(Dataset records)
----------------------------------------

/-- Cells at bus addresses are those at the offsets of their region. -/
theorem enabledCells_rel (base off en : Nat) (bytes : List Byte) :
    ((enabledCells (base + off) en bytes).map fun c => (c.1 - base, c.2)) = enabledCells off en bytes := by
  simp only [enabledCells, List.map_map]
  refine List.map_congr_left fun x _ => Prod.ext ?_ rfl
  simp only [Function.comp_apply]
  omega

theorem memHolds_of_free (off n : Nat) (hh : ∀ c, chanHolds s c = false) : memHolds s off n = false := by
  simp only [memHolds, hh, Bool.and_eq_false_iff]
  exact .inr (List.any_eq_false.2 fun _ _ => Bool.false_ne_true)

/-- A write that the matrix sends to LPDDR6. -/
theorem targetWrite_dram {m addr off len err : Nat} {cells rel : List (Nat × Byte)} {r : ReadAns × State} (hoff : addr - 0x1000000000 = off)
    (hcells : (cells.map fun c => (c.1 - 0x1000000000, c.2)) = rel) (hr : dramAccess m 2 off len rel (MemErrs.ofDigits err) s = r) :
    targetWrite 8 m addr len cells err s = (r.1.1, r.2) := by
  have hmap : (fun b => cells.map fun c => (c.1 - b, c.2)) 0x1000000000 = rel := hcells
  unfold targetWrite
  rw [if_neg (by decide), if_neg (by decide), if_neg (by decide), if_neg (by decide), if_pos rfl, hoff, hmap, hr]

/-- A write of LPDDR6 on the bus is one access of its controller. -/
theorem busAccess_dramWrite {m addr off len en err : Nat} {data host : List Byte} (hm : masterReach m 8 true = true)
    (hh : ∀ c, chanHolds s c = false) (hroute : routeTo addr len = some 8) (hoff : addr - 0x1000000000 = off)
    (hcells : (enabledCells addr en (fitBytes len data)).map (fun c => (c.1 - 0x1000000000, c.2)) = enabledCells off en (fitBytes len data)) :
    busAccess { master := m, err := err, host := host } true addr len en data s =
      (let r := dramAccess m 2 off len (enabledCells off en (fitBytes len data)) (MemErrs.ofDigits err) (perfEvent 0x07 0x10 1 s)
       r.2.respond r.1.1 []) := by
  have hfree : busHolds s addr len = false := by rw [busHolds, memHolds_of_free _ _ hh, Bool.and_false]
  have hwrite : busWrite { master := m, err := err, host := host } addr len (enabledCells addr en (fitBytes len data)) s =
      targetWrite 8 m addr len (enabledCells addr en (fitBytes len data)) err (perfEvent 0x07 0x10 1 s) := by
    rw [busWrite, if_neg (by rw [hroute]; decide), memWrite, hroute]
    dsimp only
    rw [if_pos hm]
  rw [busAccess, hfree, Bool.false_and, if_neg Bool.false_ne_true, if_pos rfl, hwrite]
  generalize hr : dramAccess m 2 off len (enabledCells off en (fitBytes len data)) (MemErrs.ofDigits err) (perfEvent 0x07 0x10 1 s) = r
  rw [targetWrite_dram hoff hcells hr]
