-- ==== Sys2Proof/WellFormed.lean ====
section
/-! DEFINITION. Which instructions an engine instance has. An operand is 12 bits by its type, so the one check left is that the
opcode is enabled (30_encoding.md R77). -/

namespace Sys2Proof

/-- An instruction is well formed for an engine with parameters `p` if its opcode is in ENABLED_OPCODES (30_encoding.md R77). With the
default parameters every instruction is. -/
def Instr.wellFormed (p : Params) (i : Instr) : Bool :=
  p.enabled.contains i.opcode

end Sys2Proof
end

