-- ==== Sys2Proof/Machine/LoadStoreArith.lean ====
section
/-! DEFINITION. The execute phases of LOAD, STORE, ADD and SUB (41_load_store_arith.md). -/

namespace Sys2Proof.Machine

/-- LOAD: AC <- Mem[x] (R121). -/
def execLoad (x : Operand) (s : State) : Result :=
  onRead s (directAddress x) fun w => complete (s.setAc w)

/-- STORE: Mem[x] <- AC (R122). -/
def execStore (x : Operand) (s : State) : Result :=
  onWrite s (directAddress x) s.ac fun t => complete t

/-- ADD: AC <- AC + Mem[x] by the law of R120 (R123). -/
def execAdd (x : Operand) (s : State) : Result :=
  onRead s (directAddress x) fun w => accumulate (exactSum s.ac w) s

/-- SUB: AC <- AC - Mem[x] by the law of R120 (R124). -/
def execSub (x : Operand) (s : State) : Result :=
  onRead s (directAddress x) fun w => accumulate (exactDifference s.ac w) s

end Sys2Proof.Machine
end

----------------------------------------

▶ **Task objective**
The line containing "refine List.map_congr_left fun" marks the end: copy exactly every line from the top of the data above down to it, that line included.

▶ **Solution to this problem**
/-- Cells at bus addresses are those at the offsets of their region. -/
theorem enabledCells_rel (base off en : Nat) (bytes : List Byte) :
    ((enabledCells (base + off) en bytes).map fun c => (c.1 - base, c.2)) = enabledCells off en bytes := by
  simp only [enabledCells, List.map_map]
  refine List.map_congr_left fun x _ => Prod.ext ?_ rfl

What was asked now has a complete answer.